Personal storytelling isn’t about having an exceptional life, and it doesn’t require embellishment. It only requires you to dig deep into your values and experiences to reveal the meaning that’s already there.
“This is about uncovering what already exists,” he explains. “And if you can put words to it, and then draw the connection of where I started to what I do now, once those two connect, you feel the magic word of ‘purpose.’”
Control the narrative with intentional framing.
Rodriguez asks Ahumada what words come to mind when he thinks about a used car salesman, to which Ahumada responds, “sleazy.” Rodriguez says that’s the word that most people say (unless they have a positive personal relationship with someone in that line of work). It all depends on their personal experiences.

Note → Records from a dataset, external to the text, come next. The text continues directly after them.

-- ==== Sys2Proof/Safety.lean ====
section
/-! DEFINITION. What the statements speak of: when a register is reached, which parts of the state a group
of operations may touch, and the laws of the device as predicates on states. -/

namespace Sys2Proof.Safety

open Sys2Proof.Machine

/-! ## Reaching a register (R169, R170) -/

/-- A write transaction stands in DATA at the register and the part is not in reset. -/
def WritingAt (s : State) (a : RegAddr) : Prop :=
  s.inReset = false ∧ s.spi = .data false ∧ s.addrCounter = a

/-- A read transaction stands in DATA at the register and the part is not in reset. -/
def ReadingAt (s : State) (a : RegAddr) : Prop :=
  s.inReset = false ∧ s.spi = .data true ∧ s.addrCounter = a

/-! ## Idle symbols on the lines (R27) -/

/-- The idle symbol that takes a port to UP: the 64th of its run. -/
def lastOfRun (x : ChainPort) : Bool := decide (x.link = .aligning ∧ 63 ≤ x.idleRun)

/-- A port after one idle symbol: in ALIGNING the run is one longer, or, with the 64th, the port is UP with its
exchange IDLE (R27, R29). In the other link states the port stands: that DOWN and a running signal-loss timer do
not take the symbol for signal is the model's choice (R26, R28; log 40). -/
def heardIdle (x : ChainPort) : ChainPort :=
  if lastOfRun x = true then
    { x with link := .up, idleRun := 64, lossTimer := false, exch := .idle, rx := .nothing }
  else if x.link = .aligning then { x with idleRun := x.idleRun + 1 }
  else x

/-- The state after one idle symbol on each line; a port that enters UP raises PORT_CHANGE (R27, R29). -/
def linesIdle (s : State) : State :=
  { s with
    ports := { a := heardIdle s.ports.a, b := heardIdle s.ports.b }
    sticky := { s.sticky with
      portChange := s.sticky.portChange || lastOfRun s.ports.a || lastOfRun s.ports.b } }

/-! ## What a group of operations may touch -/

/-- Only slots, the completion queue and the roster (whose toggles a completion may change, R91) differ. -/
def TouchesRequests (s t : State) : Prop :=
  t = { s with slots := t.slots, completionQueue := t.completionQueue, roster := t.roster }

/-- Only what the front checks and the reach checks write differs (R107, R120, R159 to R166). -/
def TouchesSettling (s t : State) : Prop :=
  t = { s with
    slots := t.slots, completionQueue := t.completionQueue, roster := t.roster
    mirror := t.mirror, ringState := t.ringState, checks := t.checks, sticky := t.sticky }

/-- Only what the outcome of an exchange may write differs (R38). -/
def TouchesOutcome (s t : State) : Prop :=
  t = { s with
    slots := t.slots, completionQueue := t.completionQueue, roster := t.roster
    mirror := t.mirror, ringState := t.ringState, checks := t.checks, sticky := t.sticky
    ports := t.ports, rosterState := t.rosterState, tails := t.tails, exceeded := t.exceeded
    lockHeld := t.lockHeld, fingerprint := t.fingerprint, census := t.census
    followUps := t.followUps, notices := t.notices, reservations := t.reservations
    dupNotices := t.dupNotices }

/-- Only the blocks behind the host port differ: no register the host alone writes, no parameter, no
enable, no snapshot, no pin and no part of the SPI transaction. -/
def TouchesBlocks (s t : State) : Prop :=
  t = { s with
    slots := t.slots, completionQueue := t.completionQueue, roster := t.roster
    mirror := t.mirror, ringState := t.ringState, checks := t.checks, sticky := t.sticky
    ports := t.ports, rosterState := t.rosterState, tails := t.tails, exceeded := t.exceeded
    lockHeld := t.lockHeld, fingerprint := t.fingerprint, census := t.census
    followUps := t.followUps, notices := t.notices, reservations := t.reservations
    dupNotices := t.dupNotices, markers := t.markers, cursors := t.cursors, epoch := t.epoch
    msecTimer := t.msecTimer, freeCount := t.freeCount }

/-! ## Laws of the device -/

/-- Law 5 (R144): the notice queue and the reservations outstanding fit in 32 places. -/
def NoticeLaw (s : State) : Prop := s.notices.length + s.outstanding ≤ 32

/-- The values R43 gives each kind of entry, and Law 6 (R45). -/
def EntryLaw (e : RosterEntry) : Prop :=
  match e.state with
  | .vacant => e = RosterEntry.vacant
  | .lost => e.route = none ∧ e.lostMark = true ∧ e.identity.isSome ∧ e.failCount ≤ 15
  | .active | .suspect =>
    (∃ p, e.route = some p ∧ (e.hops.get p).isSome) ∧ e.lostMark = false ∧ e.identity.isSome
      ∧ e.failCount ≤ 15

/-- Every roster entry obeys Law 6 and holds the values of its state (R43, R45, R50). -/
def RosterLaw (s : State) : Prop := ∀ a, EntryLaw (s.entry a)
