/-! ## Commands of CMD (chapters 3, 4, 5, 7, 8, 10) -/

/-- SUBMIT with a FREE slot: the lowest-numbered FREE slot is taken and the mailbox copied into it, MBX_TARGET
with every kind that has a target, and nothing changes beside what the front checks and the reach checks go on
to write (R86, R89). Both checks IDLE, a request that no check stops is QUEUED: its module ACTIVE or SUSPECT
and the lock OPEN or the kind READ or PROBE; any good request while a census runs with the roster BUILDING
(R90, R92). A BCAST_WRITE alone, with no census, goes to the ports UP that route a module, is done OK with
none, and REFUSED_LOCK under a HELD lock (R107, R120). With no FREE slot: FULL in SUBMIT_RESULT, CMD_RESULT
reads DONE, and nothing else changes (R89). -/
def Obligations.SubmitTakesLowestFreeSlotOrFull : Prop :=
  ∀ s : State, WritingAt s 0x0008 →
    ((∀ u : Tag, (s.slot u).state ≠ .free) →
      exec .submit s = .next
        { s with addrCounter := 0x0009, cmd := 0x01, cmdResult := .done, submitResult := .full })
    ∧ ∀ tag : Tag, (s.slot tag).state = .free →
    (∀ u : Tag, u < tag → (s.slot u).state ≠ .free) →
    let k := s.mailbox.kind
    let a := s.mailbox.target.toNat
    let good := ¬BadRequest s.mailbox
    let checksIdle := ∀ p, (s.checks.get p).state = .idle
    let routed (p : Port) : Prop := (s.port p).link = .up ∧ ∃ b, (s.entry b).route = some p
    ∃ t, exec .submit s = .next t
      ∧ TouchesSettling
          { s with
            addrCounter := 0x0009, cmd := 0x01, cmdResult := .done
            submitResult := .accepted tag, submissionCounter := s.submissionCounter + 1 } t
      ∧ (t.slot tag).state ≠ .free
      ∧ (t.slot tag).kindCode = k
      ∧ (t.slot tag).seq = s.submissionCounter
      ∧ (t.slot tag).length = s.mailbox.length.toNat
      ∧ (k = 1 ∨ k = 2 ∨ k = 3 → (t.slot tag).register = s.mailbox.register)
      ∧ (k = 4 ∨ k = 5 → (t.slot tag).register = 0)
      ∧ (k = 2 ∨ k = 3 →
          (t.slot tag).writeData = s.mailbox.data.toList.take s.mailbox.length.toNat)
      ∧ (good → k ≠ 3 → (t.slot tag).target = some a)
      ∧ (k = 3 → (t.slot tag).target = none)
      ∧ (t.slot tag).history = .notSent ∧ (t.slot tag).attempts = 0
      ∧ (t.slot tag).busyCount = 0 ∧ (t.slot tag).toggleUsed = none
      ∧ (t.slot tag).cancelRequested = false
      ∧ (good → checksIdle → k ≠ 3 → (s.entry a).live = true →
          s.lockHeld = false ∨ k = 1 ∨ k = 4 → (t.slot tag).state = .queued)
      ∧ (good → checksIdle → s.census.state ≠ .idle → s.rosterState = .building →
          (t.slot tag).state = .queued)
      ∧ (good → k = 3 → checksIdle → s.census.state = .idle →
          (∀ u : Tag, (s.slot u).unfinished = false) →
          (s.lockHeld = false → (∃ p, routed p) → (t.slot tag).state = .active
            ∧ ∀ p, (t.slot tag).bcastPorts.get p = true ↔ routed p)
          ∧ (s.lockHeld = false → (∀ p, ¬routed p) → (t.slot tag).state = .done
            ∧ (t.slot tag).outcome = some
              { status := .ok, effect := .notApplied, lateCancel := false, data := []
                epoch := s.epoch })
          ∧ (s.lockHeld = true → (t.slot tag).state = .done
            ∧ (t.slot tag).outcome = some
              { status := .refusedLock, effect := .notApplied, lateCancel := false, data := []
                epoch := s.epoch }))

/-- Checks 1 and 2 of R90: a mailbox that names no kind, gives a length outside the kind's range or a target
outside 1..62 makes the slot DONE BAD_REQUEST in the same step, at the tail of the queue, its target absent
(R91). Its effect is NOT_APPLIED: R94's for a code that names a kind; for one that names none R94 has no row,
and it is the model's reading (log 18). -/
def Obligations.SubmitRejectsBadRequest : Prop :=
  ∀ (s : State) (tag : Tag), WritingAt s 0x0008 → (s.slot tag).state = .free →
    (∀ u : Tag, u < tag → (s.slot u).state ≠ .free) →
    (let k := s.mailbox.kind.toNat
     let n := s.mailbox.length.toNat
     let a := s.mailbox.target.toNat
     (k = 0 ∨ 5 < k) ∨ (1 ≤ k ∧ k ≤ 3 ∧ (n = 0 ∨ 32 < n)) ∨ ((k = 4 ∨ k = 5) ∧ n ≠ 0)
       ∨ ((k = 1 ∨ k = 2 ∨ k = 4 ∨ k = 5) ∧ (a = 0 ∨ 62 < a))) →
    ∃ t rest, exec .submit s = .next t
      ∧ (t.slot tag).state = .done ∧ (t.slot tag).target = none
      ∧ (t.slot tag).kindCode = s.mailbox.kind ∧ (t.slot tag).attempts = 0
      ∧ (t.slot tag).outcome = some
          { status := .badRequest, effect := .notApplied, lateCancel := false, data := []
            epoch := s.epoch }
      ∧ t.completionQueue = s.completionQueue ++ tag :: rest

/-- Checks 3 and 4 of R90 under R92: with the roster not BUILDING and no unfinished slot of the same
target, a valid request to a VACANT address completes NO_MODULE at submission and one to a LOST module
UNREACHABLE. -/
def Obligations.SubmitRefusesAbsentModule : Prop :=
  ∀ (s : State) (tag : Tag), WritingAt s 0x0008 → (s.slot tag).state = .free →
    (∀ u : Tag, u < tag → (s.slot u).state ≠ .free) →
    mailboxValid s.mailbox = true → s.mailbox.kind ≠ 3 → s.rosterState ≠ .building →
    (∀ u : Tag, (s.slot u).unfinished = true → (s.slot u).target ≠ some s.mailbox.target.toNat) →
    ∀ st : Status,
      ((s.entry s.mailbox.target.toNat).state = .vacant ∧ st = .noModule
        ∨ (s.entry s.mailbox.target.toNat).state = .lost ∧ st = .unreachable) →
      ∃ t rest, exec .submit s = .next t
        ∧ (t.slot tag).state = .done
        ∧ (t.slot tag).target = some s.mailbox.target.toNat
        ∧ (t.slot tag).outcome = some
            { status := st, effect := .notApplied, lateCancel := false, data := []
              epoch := s.epoch }
        ∧ t.completionQueue = s.completionQueue ++ tag :: rest

/-- CANCEL of a QUEUED or WAITING_RETRY slot: DONE CANCELLED, its effect from its kind and history, a
backoff ended, at the tail of the completion queue (R91, R94, R98; log 18 for a code that names no kind). A
WRITE of effect UNKNOWN makes its target's toggle UNSURE in the same step (R91, R47); with both checks IDLE and
no other unfinished WRITE of that effect the roster does not change otherwise. -/
def Obligations.CancelEndsWaitingSlot : Prop :=
  ∀ (s : State) (tag : Tag), WritingAt s 0x0008 → s.cancelTag.toNat = tag.val →
    ((s.slot tag).state = .queued ∨ (s.slot tag).state = .waitingRetry) →
    let x := s.slot tag
    let unsure (a : Nat) : Prop := x.kindCode = 2 ∧ x.history = .sentNoReply ∧ x.target = some a
      ∧ (s.entry a).state ≠ .vacant
    ∃ t rest, exec .cancel s = .next t
      ∧ TouchesSettling { s with addrCounter := 0x0009, cmd := 0x02, cmdResult := .done } t
      ∧ t.slot tag = doneWith x .cancelled (effectByHistory x.kindCode x.history) false [] s.epoch
      ∧ t.completionQueue = s.completionQueue ++ tag :: rest
      ∧ (∀ a, unsure a → (t.entry a).toggle = .unsure)
      ∧ ((∀ p, (s.checks.get p).state = .idle) →
          (∀ u : Tag, u ≠ tag → (s.slot u).unfinished = true → (s.slot u).kindCode = 2 →
            (s.slot u).history ≠ .sentNoReply) →
          ∀ a, (unsure a → t.entry a = { s.entry a with toggle := .unsure })
            ∧ (¬unsure a → t.entry a = s.entry a))

/-- CANCEL of an ACTIVE slot. Other than a BCAST_WRITE: cancel_requested becomes yes, or stays so, and nothing
else changes (R98). A BCAST_WRITE with no frame of it being sent is DONE CANCELLED at once; with one being
sent cancel_requested becomes yes and only the ports it is being sent on stay to be carried (R100). -/
def Obligations.CancelOfActiveSlot : Prop :=
  ∀ (s : State) (tag : Tag), WritingAt s 0x0008 → s.cancelTag.toNat = tag.val →
    (s.slot tag).state = .active →
    ((s.slot tag).kindCode ≠ 3 →
      exec .cancel s = .next
        { s with
          addrCounter := 0x0009, cmd := 0x02, cmdResult := .done
          slots := s.slots.set tag.val { s.slot tag with cancelRequested := true } })
    ∧ ((s.slot tag).kindCode = 3 → (∀ p, s.carries p (.bcast tag) = false) →
      ∃ t rest, exec .cancel s = .next t
        ∧ TouchesSettling { s with addrCounter := 0x0009, cmd := 0x02, cmdResult := .done } t
        ∧ (t.slot tag).state = .done ∧ (t.slot tag).bcastPorts = { a := false, b := false }
        ∧ (t.slot tag).outcome = some
            { status := .cancelled
              effect := if (s.slot tag).history = .sentNoReply then .unknown else .notApplied
              lateCancel := false, data := [], epoch := s.epoch }
        ∧ t.completionQueue = s.completionQueue ++ tag :: rest)
    ∧ ((s.slot tag).kindCode = 3 → (∃ p, s.carries p (.bcast tag) = true) →
      exec .cancel s = .next
        { s with
          addrCounter := 0x0009, cmd := 0x02, cmdResult := .done
          slots := s.slots.set tag.val { s.slot tag with
            cancelRequested := true
            bcastPorts :=
              { a := (s.slot tag).bcastPorts.a && s.carries .a (.bcast tag)
                b := (s.slot tag).bcastPorts.b && s.carries .b (.bcast tag) } } })

/-- Refused commands change nothing but CMD, CMD_RESULT, CMD_ERROR and the address counter (R172): CANCEL of a
FREE or DONE slot or of no slot NO_SUCH_TAG (R98), START_CENSUS while a census runs BUSY (R63), ABORT_CENSUS
with none running IDLE (R78), a code that names no command, 0 included, UNKNOWN. -/
def Obligations.RefusedCommandsChangeNothing : Prop :=
  ∀ s : State, WritingAt s 0x0008 →
    ((∀ tag : Tag, s.cancelTag.toNat = tag.val →
        (s.slot tag).state = .free ∨ (s.slot tag).state = .done) →
      exec .cancel s = .next (refusedState s 0x02 .noSuchTag))
    ∧ (s.census.state ≠ .idle → exec .startCensus s = .next (refusedState s 0x10 .busy))
    ∧ (s.census.state = .idle → exec .abortCensus s = .next (refusedState s 0x11 .idle))
    ∧ (∀ code : Byte, code ∉ [0x01, 0x02, 0x03, 0x04, 0x10, 0x11, 0x12, 0x20, 0x5A] →
        exec (.unknownCommand code) s = .next (refusedState s code .unknown))

/-- POP_COMPLETION with a record in the queue frees the head slot with all its fields cleared; POP_NOTICE with
a record in the queue removes the head record; nothing else changes. With an empty queue each is refused
EMPTY (R97, R143). -/
def Obligations.PopsRemoveHead : Prop :=
  ∀ s : State, WritingAt s 0x0008 →
    (∀ tag rest, s.completionQueue = tag :: rest →
      exec .popCompletion s = .next
        { s with
          addrCounter := 0x0009, cmd := 0x03, cmdResult := .done
          completionQueue := rest, slots := s.slots.set tag.val Slot.free })
    ∧ (s.completionQueue = [] → exec .popCompletion s = .next (refusedState s 0x03 .empty))
    ∧ (∀ r rest, s.notices = r :: rest →
      exec .popNotice s = .next
        { s with addrCounter := 0x0009, cmd := 0x04, cmdResult := .done, notices := rest })
    ∧ (s.notices = [] → exec .popNotice s = .next (refusedState s 0x04 .empty))

/-- START_CENSUS with the census IDLE: DRAINING with result, reason and stop pending NONE, both checks IDLE
with result, trigger and counts kept, every WAITING_RETRY slot and every QUEUED slot with no older ACTIVE
slot of its target DONE ROSTER_CHANGED, every targeted ACTIVE slot left to its exchange (R63, R65, R66,
R168; log 18 for a code that names no kind). -/
def Obligations.StartCensusDrains : Prop :=
  ∀ s : State, WritingAt s 0x0008 → s.census.state = .idle →
    ∃ t, exec .startCensus s = .next t
      ∧ TouchesSettling
          { s with
            addrCounter := 0x0009, cmd := 0x10, cmdResult := .done
            census := { s.census with
              state := .draining, result := .none, reason := .none, stopPending := none } } t
      ∧ t.mirror = s.mirror ∧ t.ringState = s.ringState ∧ t.sticky = s.sticky
      ∧ (∀ p, (s.checks.get p).state ≠ .idle → t.checks.get p =
          { Check.reset with
            trigger := (s.checks.get p).trigger, result := (s.checks.get p).result
            rerouted := (s.checks.get p).rerouted, lost := (s.checks.get p).lost })
      ∧ (∀ p, (s.checks.get p).state = .idle → t.checks.get p = s.checks.get p)
      ∧ (∀ u : Tag,
          ((s.slot u).state = .waitingRetry
            ∨ ((s.slot u).state = .queued ∧ ∀ v : Tag, (s.slot v).state = .active →
                (s.slot u).target.isSome = true → (s.slot v).target = (s.slot u).target →
                s.older v u = false)) →
          (t.slot u).state = .done ∧ (t.slot u).backoff = none ∧ (t.slot u).outcome = some
            { status := .rosterChanged
              effect := effectByHistory (s.slot u).kindCode (s.slot u).history
              lateCancel := false, data := [], epoch := s.epoch })
      ∧ (∀ u : Tag, (s.slot u).state = .active → (s.slot u).kindCode ≠ 3 → t.slot u = s.slot u)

“We have to deal with the reality that when we say our profession, we’re triggering frames of reference that we’re not in control of,” he explains. “If I speak without a frame, I force my listener to construct the reality based on their frame of reference, which I have no control over and no insight into.”
Rodriguez says this not to pick on used car salesmen, but to illustrate how people have a preconceived notion of the type of person you are based on your career. One way to combat this is to lead with a personal, value-driven story about how you got to where you are.
Deliver a message that has value.
People who are constantly telling stories tend to have a polarizing effect on us: We either love them for their storytelling abilities or dislike them for taking up so much space.
“The one that we love has a message and a moral and a value at the end for me; it teaches me something, gives me something,” he explains. “The one that we hate is the one that just talks for the sake of talking and there’s no punch line.”
Rodriguez’ point is that you can’t just ramble endlessly and expect to build trust and connection. To truly lead and influence others, you need to share stories that offer listeners value, whether in the form of information, insight or entertainment.
After you’ve framed the narrative and conveyed a valuable message, you still need to contextualize it. This last step is what Rodriguez calls “the tie down,” and it is driven by your influence objective—the thing you’re trying to accomplish. In essence, the tie down is why your life experiences and values are relevant, and how they’ve prepared you to succeed in the goals at-hand.
Rodriguez believes that when we remember to frame our narrative, deliver a valuable message and tie it down, we stand the best chance of influencing others. That’s because true influence isn’t about manipulation or coercion; it’s about presenting yourself in a way that cuts through preconceived notions and opens the door for connection and collaboration.